The work of recent years, and the Situation Room in Port Sudan, are proof that a climate cooperation project can also serve as a peacebuilding initiative. This outcome was only possible thanks to close collaboration with local experts. As Nicola Testa and Alessandro Masoero, who led the projects for CIMA, put it, “In this context of political instability, hardship, and risk, the resilience demonstrated by our Sudanese colleagues has been a true source of motivation—driving us to cooperate and combine efforts in protecting the population and ensuring the continuity of operations.”

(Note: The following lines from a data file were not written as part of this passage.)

-- ==== Sys2Proof/Machine/RecordForm.lean ====
section
/-! DEFINITION. Record forms (R192): the contents of the first and of the second part, and the common prefix. -/

namespace Sys2Proof.Machine

/-- Outcome bits of a MARK-SENT record (R192). A MARK is never answered busy (R123). -/
def FrameOutcome.markCode : FrameOutcome → Nat
  | .delivered => 0 | .unheard => 1 | .dropped => 2 | .corrupt => 3 | .busy => 1

/-- Exit cause code (R192). -/
def ExitCause.code : ExitCause → Nat
  | .timer _ => 0 | .input _ => 1 | .mark _ => 2 | .step _ => 3 | .backstop => 4 | .stop => 5 | .clockLimit => 6
  | .abort => 7

/-- The slot of an exit cause, 0 for causes 4..7 (R192). -/
def ExitCause.slotCode : ExitCause → Nat
  | .timer n | .input n | .mark n | .step n => n.val
  | .backstop | .stop | .clockLimit | .abort => 0

/-- Verdict code (R192). -/
def Verdict.code : Verdict → Nat
  | .pass => 0 | .failEarly => 1 | .failLate => 2 | .failNone => 3 | .failOperated => 4 | .chatter => 5

/-- A verdict entry's four bytes (R192). -/
def VerdictEntry.bytes (v : VerdictEntry) : List Byte :=
  byte (v.bi.val * 32 + v.verdict.code * 4 + bit v.noneFlag 2 + bit v.overRange 1) :: bytes3 v.reported

/-- The judged-input set of a verdict list, bit 0 for BI1 (R192). -/
def judgedSet (vs : List VerdictEntry) : Nat := flagBits (tabulate fun i : Fin 8 => vs.any fun v => v.bi == i)

/-- The contents of a record's first part (R192). -/
def Contents.firstPart : Contents → List Byte
  | .inputChange bi high dir edge afterLockout =>
    byte (bi.val * 32 + bit high 16 + bit (dir == .operate) 8 + bit afterLockout 4) :: bytes4 edge
  | .inputLockout bi held => [byte (bi.val * 32 + bit held 16)]
  | .inputRelease bi raw => [byte (bi.val * 32 + bit raw 16)]
  | .markSent code detection outcome instant =>
    byte (code.toNat * 4 + outcome.markCode) :: bytes4 detection ++
      (match instant with
       | some t => bytes4 t
       | none => [])
  | .markHeard origin code detection => byte origin.val :: code :: bytes4 detection
  | .breaker b cause => [byte (b.code * 64 + cause.val * 8)]
  | .evaluation st visit entry exit cause unc clipped clip vs =>
    bytes4 entry ++ bytes4 exit ++
      [byte (st.val * 8 + cause.code), byte (visit * 2 + bit unc 1), byte (cause.slotCode * 64 + flagBits clipped)] ++
      bytes2 clip ++ [byte (judgedSet vs)] ++ (vs.take 4).flatMap VerdictEntry.bytes
  | .runSummary reason visits dropped last comp =>
    [byte reason.code, byte visits] ++ bytes2 dropped ++ [byte (orNone (last.map (·.val))), byte comp]

/-- The contents of a record's second part (R192): an EVALUATION's fifth to eighth entries behind the judged-input set,
nothing for any other record. -/
def Contents.secondPart : Contents → List Byte
  | .evaluation _ _ _ _ _ _ _ _ vs =>
    if 4 < vs.length then byte (judgedSet vs) :: (vs.drop 4).flatMap VerdictEntry.bytes else []
  | _ => []

/-- The payload of a RECORD reply (R192): prefix and contents of the part asked for. -/
def recordPayload (h : HeldLabel) (r : Record) (second : Bool) : List Byte :=
  h.label :: bytes2 r.index ++ bytes2 h.count ++
    [byte (r.contents.kindCode * 32 + h.endState.code * 8 + bit second 4)] ++ bytes4 r.time ++
    (if second then r.contents.secondPart else r.contents.firstPart)

/-- The three answers to a read of a record (R159). -/
inductive ReadAnswer where
  | record (h : HeldLabel) (r : Record)
  | notYet
  | none

/-- The answer of the store to a read of a label at an index (R159). -/
def readStore (l : Label) (i : Nat) (s : State) : ReadAnswer :=
  match (findLabel s.store l).bind fun h => (if i < h.count then recordAt s.store h i else none).map fun r => (h, r) with
  | some (h, r) => .record h r
  | none => if s.engine.runLabel == some l && s.runActive then .notYet else .none

end Sys2Proof.Machine
end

The project “Fighting climate change. Early warning and civil protection for #floods and #droughts in Sudan – APIS” was funded by the Italian Agency for Development Cooperation (AICS) and implemented by CIMA Research Foundation, in collaboration with the Italian Ministry of Foreign Affairs and International Cooperation, the Italian Embassy in Sudan, the AICS office in Addis Ababa, Sudan’s National Council for Civil Defence (NCCD) and its members, Sudan Meteorological Authority, the IGAD Climate Prediction and Applications Centre (ICPAC), and the African Union Commission (AUC).